A line below contains "unfold initString; simp)", and a later one contains "theorem setAnchor_view (m". Repeat both, with every line between them, exactly.

Provided data
--*--
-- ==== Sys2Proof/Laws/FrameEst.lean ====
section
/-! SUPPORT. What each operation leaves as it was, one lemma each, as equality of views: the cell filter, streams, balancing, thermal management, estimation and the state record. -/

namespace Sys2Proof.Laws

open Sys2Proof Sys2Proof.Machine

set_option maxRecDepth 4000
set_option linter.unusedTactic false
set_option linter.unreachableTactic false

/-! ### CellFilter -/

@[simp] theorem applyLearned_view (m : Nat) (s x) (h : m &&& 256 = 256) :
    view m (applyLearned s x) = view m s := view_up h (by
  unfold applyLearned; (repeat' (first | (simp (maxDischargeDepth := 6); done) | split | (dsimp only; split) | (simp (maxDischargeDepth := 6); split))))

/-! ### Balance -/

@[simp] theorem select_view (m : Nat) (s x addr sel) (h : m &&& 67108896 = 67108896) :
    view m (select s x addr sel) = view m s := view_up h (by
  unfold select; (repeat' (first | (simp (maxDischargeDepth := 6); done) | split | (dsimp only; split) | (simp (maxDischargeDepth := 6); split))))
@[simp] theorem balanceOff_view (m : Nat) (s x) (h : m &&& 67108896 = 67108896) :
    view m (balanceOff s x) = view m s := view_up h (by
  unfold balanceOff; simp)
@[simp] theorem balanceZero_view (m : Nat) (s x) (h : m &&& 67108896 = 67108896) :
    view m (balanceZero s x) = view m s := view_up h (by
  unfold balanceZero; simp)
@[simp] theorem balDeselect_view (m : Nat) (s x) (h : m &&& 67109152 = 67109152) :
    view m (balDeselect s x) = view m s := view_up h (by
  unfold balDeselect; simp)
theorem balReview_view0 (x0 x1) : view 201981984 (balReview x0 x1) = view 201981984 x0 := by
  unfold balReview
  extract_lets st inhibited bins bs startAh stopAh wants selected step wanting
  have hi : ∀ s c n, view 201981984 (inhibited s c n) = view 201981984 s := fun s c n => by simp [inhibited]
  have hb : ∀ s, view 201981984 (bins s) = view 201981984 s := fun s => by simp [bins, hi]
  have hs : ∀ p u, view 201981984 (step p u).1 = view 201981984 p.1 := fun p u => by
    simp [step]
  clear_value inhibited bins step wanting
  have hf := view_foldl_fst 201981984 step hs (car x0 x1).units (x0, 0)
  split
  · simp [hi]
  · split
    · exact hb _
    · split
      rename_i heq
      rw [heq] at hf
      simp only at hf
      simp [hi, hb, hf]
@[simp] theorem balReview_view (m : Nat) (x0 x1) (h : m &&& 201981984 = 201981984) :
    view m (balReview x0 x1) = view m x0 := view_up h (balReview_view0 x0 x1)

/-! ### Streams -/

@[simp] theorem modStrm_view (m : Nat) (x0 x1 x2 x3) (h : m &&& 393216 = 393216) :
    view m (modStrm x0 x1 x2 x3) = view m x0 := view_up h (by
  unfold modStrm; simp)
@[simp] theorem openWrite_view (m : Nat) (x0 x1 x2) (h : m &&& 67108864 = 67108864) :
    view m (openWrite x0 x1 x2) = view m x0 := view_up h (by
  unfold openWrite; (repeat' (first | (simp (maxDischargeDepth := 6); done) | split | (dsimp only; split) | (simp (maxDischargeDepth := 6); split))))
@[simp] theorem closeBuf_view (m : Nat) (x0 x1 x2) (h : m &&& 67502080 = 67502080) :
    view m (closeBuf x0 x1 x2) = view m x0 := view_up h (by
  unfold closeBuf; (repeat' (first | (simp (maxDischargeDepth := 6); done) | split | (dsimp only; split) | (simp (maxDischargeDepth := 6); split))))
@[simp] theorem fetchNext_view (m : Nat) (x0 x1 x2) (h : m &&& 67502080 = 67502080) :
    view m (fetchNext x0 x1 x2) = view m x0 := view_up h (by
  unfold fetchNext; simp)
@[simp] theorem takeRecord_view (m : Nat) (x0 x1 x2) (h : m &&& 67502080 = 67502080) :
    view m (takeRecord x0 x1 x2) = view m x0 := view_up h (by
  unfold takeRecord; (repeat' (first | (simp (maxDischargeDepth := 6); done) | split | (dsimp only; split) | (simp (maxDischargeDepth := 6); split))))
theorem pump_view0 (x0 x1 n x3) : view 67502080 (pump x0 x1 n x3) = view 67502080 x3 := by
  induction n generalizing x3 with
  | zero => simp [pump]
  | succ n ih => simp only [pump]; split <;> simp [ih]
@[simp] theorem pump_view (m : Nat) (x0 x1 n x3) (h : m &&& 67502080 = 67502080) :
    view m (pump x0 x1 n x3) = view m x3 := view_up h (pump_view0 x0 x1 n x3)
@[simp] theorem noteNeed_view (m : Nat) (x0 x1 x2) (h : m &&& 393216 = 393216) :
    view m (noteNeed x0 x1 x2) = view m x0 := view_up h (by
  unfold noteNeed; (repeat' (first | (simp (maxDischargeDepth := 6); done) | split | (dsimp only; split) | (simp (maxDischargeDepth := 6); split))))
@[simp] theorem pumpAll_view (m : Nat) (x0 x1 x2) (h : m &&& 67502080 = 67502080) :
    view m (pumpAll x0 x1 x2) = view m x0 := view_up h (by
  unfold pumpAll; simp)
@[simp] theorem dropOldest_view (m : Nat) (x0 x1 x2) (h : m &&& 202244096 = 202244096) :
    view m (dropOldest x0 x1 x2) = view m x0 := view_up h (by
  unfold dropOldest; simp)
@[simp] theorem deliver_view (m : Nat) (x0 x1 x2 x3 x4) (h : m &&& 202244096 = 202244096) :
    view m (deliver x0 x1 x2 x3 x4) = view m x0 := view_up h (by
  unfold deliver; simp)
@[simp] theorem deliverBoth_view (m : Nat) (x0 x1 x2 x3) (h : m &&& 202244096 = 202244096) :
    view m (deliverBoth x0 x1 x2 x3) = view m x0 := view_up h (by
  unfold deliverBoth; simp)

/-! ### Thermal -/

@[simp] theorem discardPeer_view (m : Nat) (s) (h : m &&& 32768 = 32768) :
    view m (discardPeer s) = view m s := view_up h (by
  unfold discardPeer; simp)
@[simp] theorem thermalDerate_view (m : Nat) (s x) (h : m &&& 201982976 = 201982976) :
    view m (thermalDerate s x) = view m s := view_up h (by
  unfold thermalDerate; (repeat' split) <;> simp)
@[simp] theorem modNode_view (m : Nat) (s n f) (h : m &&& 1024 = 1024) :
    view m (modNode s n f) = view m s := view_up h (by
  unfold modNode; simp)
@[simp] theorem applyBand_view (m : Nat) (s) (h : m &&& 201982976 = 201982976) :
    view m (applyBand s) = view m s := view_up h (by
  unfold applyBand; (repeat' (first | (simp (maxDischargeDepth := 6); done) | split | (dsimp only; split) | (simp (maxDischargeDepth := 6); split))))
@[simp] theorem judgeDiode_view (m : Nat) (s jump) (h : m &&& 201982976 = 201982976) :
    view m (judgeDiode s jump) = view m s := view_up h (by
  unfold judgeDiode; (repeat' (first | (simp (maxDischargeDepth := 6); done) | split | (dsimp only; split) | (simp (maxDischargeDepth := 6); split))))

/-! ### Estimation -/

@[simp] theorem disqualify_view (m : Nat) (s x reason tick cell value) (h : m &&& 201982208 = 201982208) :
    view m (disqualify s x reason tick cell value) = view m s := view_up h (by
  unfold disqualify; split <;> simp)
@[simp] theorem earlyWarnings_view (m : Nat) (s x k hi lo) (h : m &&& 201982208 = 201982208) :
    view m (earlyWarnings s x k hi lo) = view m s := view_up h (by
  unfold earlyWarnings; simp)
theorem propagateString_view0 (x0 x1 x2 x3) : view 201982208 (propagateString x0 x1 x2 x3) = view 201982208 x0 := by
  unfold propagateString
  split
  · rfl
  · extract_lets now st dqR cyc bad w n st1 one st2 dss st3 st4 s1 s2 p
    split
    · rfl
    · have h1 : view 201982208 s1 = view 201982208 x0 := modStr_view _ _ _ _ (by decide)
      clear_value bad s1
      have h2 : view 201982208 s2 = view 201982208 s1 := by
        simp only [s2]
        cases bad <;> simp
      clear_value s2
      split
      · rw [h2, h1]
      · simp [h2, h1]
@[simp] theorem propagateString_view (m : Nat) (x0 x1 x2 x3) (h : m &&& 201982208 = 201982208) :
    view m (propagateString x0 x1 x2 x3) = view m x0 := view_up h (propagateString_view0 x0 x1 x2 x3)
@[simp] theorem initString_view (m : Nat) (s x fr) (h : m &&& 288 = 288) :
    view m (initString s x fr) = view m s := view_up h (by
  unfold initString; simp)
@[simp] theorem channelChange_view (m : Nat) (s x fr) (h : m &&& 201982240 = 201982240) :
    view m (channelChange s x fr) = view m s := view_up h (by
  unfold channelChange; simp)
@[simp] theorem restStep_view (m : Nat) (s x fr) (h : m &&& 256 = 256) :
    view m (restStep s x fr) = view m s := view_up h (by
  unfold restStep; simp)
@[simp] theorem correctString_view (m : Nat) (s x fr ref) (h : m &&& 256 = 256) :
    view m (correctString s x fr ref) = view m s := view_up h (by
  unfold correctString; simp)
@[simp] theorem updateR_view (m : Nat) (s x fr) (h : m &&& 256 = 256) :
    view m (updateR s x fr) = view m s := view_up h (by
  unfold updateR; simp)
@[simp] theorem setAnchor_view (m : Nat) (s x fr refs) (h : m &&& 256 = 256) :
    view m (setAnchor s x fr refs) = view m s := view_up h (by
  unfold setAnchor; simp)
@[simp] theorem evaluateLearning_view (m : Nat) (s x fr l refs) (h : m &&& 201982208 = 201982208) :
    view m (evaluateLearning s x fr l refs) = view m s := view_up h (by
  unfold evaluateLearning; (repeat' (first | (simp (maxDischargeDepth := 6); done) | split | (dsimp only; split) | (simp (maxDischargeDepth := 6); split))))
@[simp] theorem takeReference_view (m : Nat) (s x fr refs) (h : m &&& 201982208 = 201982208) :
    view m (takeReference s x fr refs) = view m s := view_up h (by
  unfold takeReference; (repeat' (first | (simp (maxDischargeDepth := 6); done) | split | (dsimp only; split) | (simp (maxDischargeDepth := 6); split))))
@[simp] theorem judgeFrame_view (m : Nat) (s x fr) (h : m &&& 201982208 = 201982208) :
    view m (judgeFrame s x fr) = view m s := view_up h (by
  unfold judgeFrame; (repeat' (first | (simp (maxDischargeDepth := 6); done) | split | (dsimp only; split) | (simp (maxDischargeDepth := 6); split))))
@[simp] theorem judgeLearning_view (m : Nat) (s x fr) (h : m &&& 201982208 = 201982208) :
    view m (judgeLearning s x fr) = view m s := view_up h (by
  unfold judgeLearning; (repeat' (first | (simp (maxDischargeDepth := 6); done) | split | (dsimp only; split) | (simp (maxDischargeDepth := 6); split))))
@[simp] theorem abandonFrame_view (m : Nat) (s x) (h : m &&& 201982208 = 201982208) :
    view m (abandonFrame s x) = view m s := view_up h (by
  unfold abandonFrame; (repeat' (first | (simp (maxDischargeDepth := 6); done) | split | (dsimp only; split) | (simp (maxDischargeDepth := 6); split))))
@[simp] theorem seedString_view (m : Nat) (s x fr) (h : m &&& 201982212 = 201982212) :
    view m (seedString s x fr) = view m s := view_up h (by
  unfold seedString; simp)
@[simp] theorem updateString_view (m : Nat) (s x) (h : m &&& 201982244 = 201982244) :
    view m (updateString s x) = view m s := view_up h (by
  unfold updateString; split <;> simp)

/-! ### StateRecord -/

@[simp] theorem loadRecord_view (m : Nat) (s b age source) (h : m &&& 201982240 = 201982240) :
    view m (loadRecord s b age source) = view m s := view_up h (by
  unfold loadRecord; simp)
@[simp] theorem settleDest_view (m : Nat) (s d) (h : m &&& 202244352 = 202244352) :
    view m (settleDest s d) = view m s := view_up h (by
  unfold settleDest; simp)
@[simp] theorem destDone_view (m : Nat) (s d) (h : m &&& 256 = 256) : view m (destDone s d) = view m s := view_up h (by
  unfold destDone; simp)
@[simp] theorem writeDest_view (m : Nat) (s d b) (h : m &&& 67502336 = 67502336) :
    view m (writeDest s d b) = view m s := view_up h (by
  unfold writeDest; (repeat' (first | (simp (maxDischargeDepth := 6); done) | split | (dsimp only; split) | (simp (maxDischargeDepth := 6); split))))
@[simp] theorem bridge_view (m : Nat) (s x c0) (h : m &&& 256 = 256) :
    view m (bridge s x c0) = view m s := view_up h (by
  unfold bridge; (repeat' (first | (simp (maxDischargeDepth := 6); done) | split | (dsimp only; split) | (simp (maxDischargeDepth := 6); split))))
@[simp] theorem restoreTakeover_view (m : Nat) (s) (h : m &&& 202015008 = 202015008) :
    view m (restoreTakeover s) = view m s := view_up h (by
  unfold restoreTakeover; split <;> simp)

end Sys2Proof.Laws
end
--*--
Task response
  unfold initString; simp)
@[simp] theorem channelChange_view (m : Nat) (s x fr) (h : m &&& 201982240 = 201982240) :
    view m (channelChange s x fr) = view m s := view_up h (by
  unfold channelChange; simp)
@[simp] theorem restStep_view (m : Nat) (s x fr) (h : m &&& 256 = 256) :
    view m (restStep s x fr) = view m s := view_up h (by
  unfold restStep; simp)
@[simp] theorem correctString_view (m : Nat) (s x fr ref) (h : m &&& 256 = 256) :
    view m (correctString s x fr ref) = view m s := view_up h (by
  unfold correctString; simp)
@[simp] theorem updateR_view (m : Nat) (s x fr) (h : m &&& 256 = 256) :
    view m (updateR s x fr) = view m s := view_up h (by
  unfold updateR; simp)
@[simp] theorem setAnchor_view (m : Nat) (s x fr refs) (h : m &&& 256 = 256) :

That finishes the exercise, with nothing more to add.